TASK
In the records below, find each line with the word "CoGroup" and copy it.
BEGIN RAW DATA
/-- One musher core's port of the interrupt controller (R417-R420). -/
structure CorePort where
  /-- R431, 10 b: LAST_CLAIM -/
  last : Nat := 0
  /-- R420, 4 b: THRESHOLD -/
  threshold : Nat := 0
  /-- R418: WITHDRAWN -/
  withdrawn : Bool := false
  /-- R418: TAKEN -/
  taken : Bool := false
  /-- R418: WITHDRAWN was the later of the two to be set -/
  withdrawnLater : Bool := false
  deriving DecidableEq, Repr

/-- One coalescing group (R423). -/
structure CoGroup where
  /-- R423, 8 b: COUNT_TH -/
  countTh : Nat := 0
  /-- R423, 12 b: TIME_TH -/
  timeTh : Nat := 0
  /-- R423, 8 b: COUNT_NOW -/
  countNow : Nat := 0
  /-- R423: a round runs -/
  round : Bool := false
  /-- R423: ticks since the round began -/
  ticks : Nat := 0
  deriving DecidableEq, Repr

/-- The interrupt controller and the Whistle (R412-R433). -/
structure Icu where
  /-- R412: sources 0-1021 -/
  src : Tbl Source := []
  /-- R417: cores 0-4 -/
  core : Tbl CorePort := []
  /-- R423: groups 0-31 -/
  group : Tbl CoGroup := []
  /-- R421: global disable -/
  gdis : Bool := false
  /-- R419: BAD_COMPLETE -/
  badComplete : Bool := false
  /-- R430, 16 b: ICU_SWSRC -/
  swsrc : Nat := 0
  /-- R425: the interrupt controller is fenced (polling) -/
  fenced : Bool := false
  /-- R426: watched sources -/
  watched : List Nat := []
  /-- R427: WHISTLE_CAUSE source, where VALID -/
  whCause : Option Nat := none
  /-- R427, 64 b: WHISTLE_TIME -/
  whTime : Nat := 0
  /-- R430, 32 b: wakes -/
  wakes : Nat := 0
  /-- R429, 32 b: Doze entries aborted -/
  aborts : Nat := 0
  /-- R414, 48 b each: compare values of stride timers 0-3 -/
  timers : Tbl Nat := []
  deriving DecidableEq, Repr

/-- One journal copy (R435, R436, R440, R449). -/
structure JournalCopy where
  /-- R450: channel -/
  ch : Nat := 0
  /-- R436: serial number of the sled that holds it -/
  serial : Nat := 0
  /-- R450, 2 b: 0 unavailable, 1 available, 2 building -/
  state : Nat := 0
  /-- R450: the sled is not persistence-capable -/
  volatile : Bool := false
  /-- R441: checkpoint slot in use -/
  slot : Nat := 0
  /-- R436, R515: channel on which the copy is being rebuilt before its sled leaves -/
  next : Option Nat := none
  deriving DecidableEq, Repr

/-- A journal record's type (R438). -/
inductive RecKind where
  | desc | exc | seg | inst | fence | setting | operation | sled | commit | endRec | ckptMark
  deriving DecidableEq, Repr

/-- A journal record (R437). -/
structure JRecord where
  /-- R437, 64 b: SEQ -/
  seq : Nat
  /-- R438: TYPE -/
  kind : RecKind
  /-- R437: SUPERSEDED -/
  superseded : Bool := false
  /-- R438: BODY, 16 bytes -/
  body : List Byte
  deriving DecidableEq, Repr

/-- The journal engine and the power-loss sequence (R434-R451). -/
structure Journal where
  /-- R438, 64 b: next record sequence -/
  seq : Nat := 0
  /-- R441, 64 b: sequence covered by the last checkpoint -/
  ckptSeq : Nat := 0
  /-- R435: copies 0 and 1 -/
  copy : Tbl JournalCopy := []
  /-- R437, R441: the records written to the journal region since CKPT_SEQ, oldest first -/
  region : List JRecord := []
  /-- R441: the records of the newest checkpoint: TYPE and BODY -/
  ckpt : List (RecKind × List Byte) := []
  /-- R441: starting tick of the newest checkpoint -/
  ckptTick : Nat := 0
  /-- R441: the records of the checkpoint being written -/
  ckptNext : List (RecKind × List Byte) := []
  /-- R438: parameters of the last accepted command of each setting, by opcode -/
  settings : Tbl (List Byte) := []
  /-- R441: journal lines used, of the region -/
  fill : Nat := 0
  /-- R441: stride in which the last checkpoint began -/
  ckptStride : Nat := 0
  /-- R441: SEQ that the next record took at the starting tick of the checkpoint being written -/
  ckptStart : Nat := 0
  /-- R443, 16 b: sleds that have been sent SAVE and have not answered -/
  saves : Nat := 0
  /-- R450: COMPACTING -/
  compacting : Bool := false
  /-- R442: HOLD -/
  hold : Bool := false
  /-- R446: REPLAYING -/
  replaying : Bool := false
  /-- R446, 2 b: LAST_END -/
  lastEnd : Nat := 0
  /-- R443: an END record closes the journal: CLEAN, PERSIST -/
  ended : Option (Bool × Bool) := none
  /-- R443, 3 b: power-loss STEP -/
  step : Nat := 0
  /-- R443: CLEAN -/
  clean : Bool := false
  /-- R443, 16 b: channels whose drain and write-back are done -/
  doneCh : Nat := 0
  /-- R307, 16 b: SAVED -/
  saved : Nat := 0
  /-- R450: PL_BUDGET F_US, CHANNEL, SHORT -/
  budget : Nat × Nat × Bool := (0, 0, false)
  /-- R449, 64 b: records written -/
  records : Nat := 0
  /-- R449, 32 b: checkpoints completed -/
  ckpts : Nat := 0
  /-- R449, 32 b: changes held -/
  heldCount : Nat := 0
  /-- R449, 32 b: copy differences -/
  copyDiff : Nat := 0
  /-- R449, 32 b: segments refused at replay -/
  refused : Nat := 0
  deriving DecidableEq, Repr

/-- One tamper-log entry (R463). -/
structure TamperEntry where
  /-- R463, 64 b: TIME -/
  time : Nat
  /-- R463, 8 b: EPOCH -/
  epoch : Nat
  /-- R463, 8 b: CAUSE -/
  cause : Nat
  /-- R463, 16 b: DETAIL -/
  detail : Nat
  deriving DecidableEq, Repr

/-- A sealed record of the key store (R458). -/
structure SealedKey where
  /-- R458: KIND (true: key, false: erased) -/
  isKey : Bool
  /-- R458, 32 b: GEN -/
  gen : Nat
  /-- R458: generation of the key it seals -/
  keyGen : Nat
  /-- R458: generation of the KEK that sealed it -/
  kek : Nat
  deriving DecidableEq, Repr

/-- What a provisioning image holds that verifies (R474). -/
structure ProvImage where
  /-- R474 section 1: OWNER_HASH, words 4-15 -/
  owner : Option (List Nat) := none
  /-- R474 section 2: RELEASE_KEY, words 37-44 -/
  release : Option (List Nat) := none
  /-- R474 section 3: bits to program in word 3 [1:0] -/
  debug : Nat := 0
  /-- R474 section 4: TMP_N enable mask -/
  tamper : Option Nat := none
  /-- R474 section 5: bits to program in word 24 [3:0] -/
  revoke : Nat := 0
  /-- R474 section 6: the KEK it carries, byte 0 lowest -/
  kek : Option (BitVec 256) := none
  deriving DecidableEq, Repr

/-- The kennel (R452-R466) with its key store. -/
structure Kennel where
  /-- R483: KEK_VALID -/
  kekValid : Bool := false
  /-- R456: KEK_SOURCE (true: provisioned) -/
  kekProv : Bool := false
  /-- R453: generation of the KEK -/
  kek : Nat := 0
  /-- R453, R456, 256 b: the KEK, where a provisioning image gave it -/
  kekBits : BitVec 256 := 0
  /-- R323, R460, 512 b each: imported keys by number -/
  imported : Tbl (BitVec 512) := []
  /-- R453: tamper latch -/
  latch : Bool := false
  /-- R453, 16 b: tamper counter -/
  count : Nat := 0
  /-- R463: tamper log, by position 0-15 -/
  log : Tbl TamperEntry := []
  /-- R483, 4 b: NEXT -/
  next : Nat := 0
  /-- R483: WRAPPED -/
  wrapped : Bool := false
  /-- R453, 4 b: TMP_N enable mask -/
  tmpEn : Nat := 0
  /-- R453, 8 b: epoch -/
  epoch : Nat := 0
  /-- R453, 64 b: copy of the FCLK timestamp -/
  timeCopy : Nat := 0
  /-- R461, 7 b: active sources -/
  active : Nat := 0
  /-- R483: STATE_LOST -/
  stateLost : Bool := false
  /-- R483: VBAT_LOW -/
  vbatLow : Bool := false
  /-- R483, 13 b: VBAT in mV -/
  vbat : Nat := 0
  /-- R457: the kennel is unavailable -/
  lost : Bool := false
  /-- R483: DEBUG_OFF -/
  debugOff : Bool := false
  /-- R481: DEBUG_OFF has been written since reset -/
  debugWritten : Bool := false
  /-- R323: generation of the next key -/
  nextGen : Nat := 1
  /-- R458: deciding sealed record of each instance -/
  store : Tbl SealedKey := []
  /-- R482, 32 b each: public identity key words 0-23 -/
  idpub : Tbl Word := []
  /-- R462: tamper events to report at the next wake: cause and detail -/
  atWake : List (Nat × Nat) := []
  /-- R374: chunks of a provisioning image received -/
  provision : Nat := 0
  deriving DecidableEq, Repr

/-- The boot select record and the two image slots of the NOR (R467-R473, R380). -/
structure FwSlot where
  /-- R468: the slot holds an image that verifies, but for its rollback version and key -/
  good : Bool := false
  /-- R468: FW_VERSION -/
  version : Nat := 0
  /-- R468: ROLLBACK -/
  rollback : Nat := 0
  /-- R468: KEY_INDEX -/
  keyIndex : Nat := 0
  /-- R380: state of the slot as FW_STATUS reports it -/
  state : Nat := 0
  /-- R380: RESULT of its last verification -/
  result : Nat := 0
  deriving DecidableEq, Repr

/-- A firmware-update session (R381). -/
structure FwSession where
  /-- R381: slot being written (1 A, 2 B) -/
  slot : Nat
  /-- R380: SIZE -/
  size : Nat
  /-- R468: bytes of the image's header written -/
  header : Tbl Byte := []
  /-- R381: bytes written, as (start, end) ranges in ascending order -/
  written : List (Nat × Nat) := []
  /-- R380: the erase has completed -/
  erased : Bool := false
  /-- R381: a verification runs -/
  verifying : Bool := false
  deriving DecidableEq, Repr

/-- The board configuration file, held in the NOR (R467): what it declares. -/
structure Board where
  /-- R319: resources of instance 0 at the first start-up -/
  inst0 : Grant := {}
  /-- R133: hold-up time T_H in microseconds; 0 where none is declared -/
  holdup : Nat := 0
  /-- R198: Subsystem Vendor ID, Subsystem ID -/
  subsystem : Nat × Nat := (0x1F3B, 0)
  /-- R435: channels of journal copies 0 and 1 -/
  journal : Option Nat × Option Nat := (none, none)
  /-- R250: ceiling of each channel's rate -/
  ceiling : Tbl Nat := []
  /-- R259: NRZ preset of each channel -/
  preset : Tbl Nat := []
  /-- R547: SMBus target address -/
  smbus : Nat := 0x64
  /-- R547: UART speed in baud -/
  baud : Nat := 115200
  deriving DecidableEq, Repr

/-- Firmware, boot and the NOR (R22, R467-R473, R365). -/
structure Boot where
  /-- R26, 2 b: SLOT running -/
  slot : Nat := 0
  /-- R26: ROM_HANDLER -/
  rom : Bool := false
  /-- R470: slots A (1) and B (2) -/
  slots : Tbl FwSlot := [(1, { good := true, version := 0x01000000, state := 3 })]
  /-- R471: NEXT of the record in force, where a copy is valid -/
  next : Option Nat := none
  /-- R471, 32 b: higher SEQ of the two copies -/
  seq : Nat := 0
  /-- R467: size of the NOR in MiB -/
  norMiB : Nat := 64
  /-- R381: session open -/
  session : Option FwSession := none
  /-- R365: the diagnostic hold is armed -/
  hold : Bool := false
  /-- R365: start-up is stopped at the hold -/
  heldAt : Bool := false
  /-- R473: the quad-SPI pins are released -/
  qspiFree : Bool := false
  /-- R492: journal location record: channel and serial of each copy -/
  jloc : Tbl (Nat × Nat) := []
  /-- R467: the board configuration file -/
  board : Board := {}
  deriving DecidableEq, Repr

/-- A spare fuse word (R475, R479). -/
structure FuseSpare where
  /-- R483, 7 b: TARGET -/
  target : Nat := 0
  /-- R483: USED -/
  used : Bool := false
  /-- R483: ACTIVE -/
  active : Bool := false
  deriving DecidableEq, Repr

/-- The fuses (R475-R484). -/
structure Fuses where
  /-- R477, 32 b each: shadow words 0-127 -/
  shadow : Tbl Word := []
  /-- R475, 32 b each: the programmed words -/
  array : Tbl Word := []
  /-- R477, 128 b: marginal words -/
  marginal : BitVec 128 := 0
  /-- R475: spares 0-15 -/
  spare : Tbl FuseSpare := []
  /-- R483: SHADOW_VALID -/
  valid : Bool := false
  /-- R483: VERIFYING -/
  verifying : Bool := false
  /-- R478: the tick has made a re-verification due -/
  due : Bool := false
  /-- R484, 32 b: re-verifications completed -/
  verifies : Nat := 0
  /-- R484, 32 b: re-verifications with a difference -/
  diffs : Nat := 0
  /-- R483: last difference: word, unused only -/
  last : Option (Nat × Bool) := none
  deriving DecidableEq, Repr

/-- Power, reset and pins (R485-R509, R545-R553). -/
structure Power where
  /-- R508, 3 b: STATE -/
  state : Nat := 1
  /-- R499: Run state to return to -/
  prev : Nat := 1
  /-- R508, 3 b: WAKE_CAUSE -/
  wakeCause : Nat := 0
  /-- R501: thermal hold -/
  thermHold : Bool := false
  /-- R508, 4 b: TLM_RST_CAUSE -/
  rstCause : Nat := 1
  /-- R508, 12 b: TLM_BOOT_MS.MS -/
  bootMs : Nat := 0
  /-- R508: BOTH_SLOTS -/
  bothSlots : Bool := false
  /-- R508, 8 b: WARN_C -/
  warnC : Nat := 0x69
  /-- R508: WARN -/
  warn : Bool := false
  /-- R508: CRIT -/
  crit : Bool := false
  /-- R507, 32 b: Doze entries completed -/
  dozes : Nat := 0
  /-- R507, 32 b: Doze entries abandoned -/
  dozeAborts : Nat := 0
  /-- R507, 32 b: online self-test passes -/
  stCycles : Nat := 0
  /-- R488: held in power-on reset -/
  por : Bool := false
  /-- R443: held after the power-loss sequence -/
  held : Bool := false
  /-- R489: held until power-on reset (thermal trip, both PLLs) -/
  dead : Bool := false
  /-- R489: what holds it follows the power-loss sequence (thermal trip) -/
  tripDue : Bool := false
  /-- R217: a PERST_N fall waits for the end of the power-loss sequence -/
  perstDue : Bool := false
  /-- R394: standby PLL available -/
  pllSpare : Bool := true
  /-- R490: PERST_N is low -/
  perstLow : Bool := false
  /-- R490: start-up has passed step 1 -/
  started : Bool := false
  /-- R21: a unit of the base set is missing, and the bridge does not enumerate -/
  unfit : Bool := false
  /-- R491: stacks, cores and tenancy unit that passed step 3 of the last start-up -/
  passed : Nat × Nat × Bool := (3, 31, true)
  /-- R493: the restart keeps map state -/
  keepMaps : Bool := false
  /-- R491: every step of start-up is over but the first stride with map state loaded -/
  levelDue : Bool := false
  /-- R488: PWR_FAIL_N is low -/
  failLow : Bool := false
  /-- R499: host requests are held, from Doze to the first tick after the wake -/
  holdOver : Bool := false
  /-- R507: FCLK timestamp at which start-up began -/
  startAt : Nat := 0
  /-- R502: what waits for the wake to end: bit 0 PERST_N, bit 1 PWR_FAIL_N, bit 2 the thermal trip -/
  wakeThen : Nat := 0
  deriving DecidableEq, Repr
END RAW DATA
SOLUTION TO THE PROBLEM
structure CoGroup where
  group : Tbl CoGroup := []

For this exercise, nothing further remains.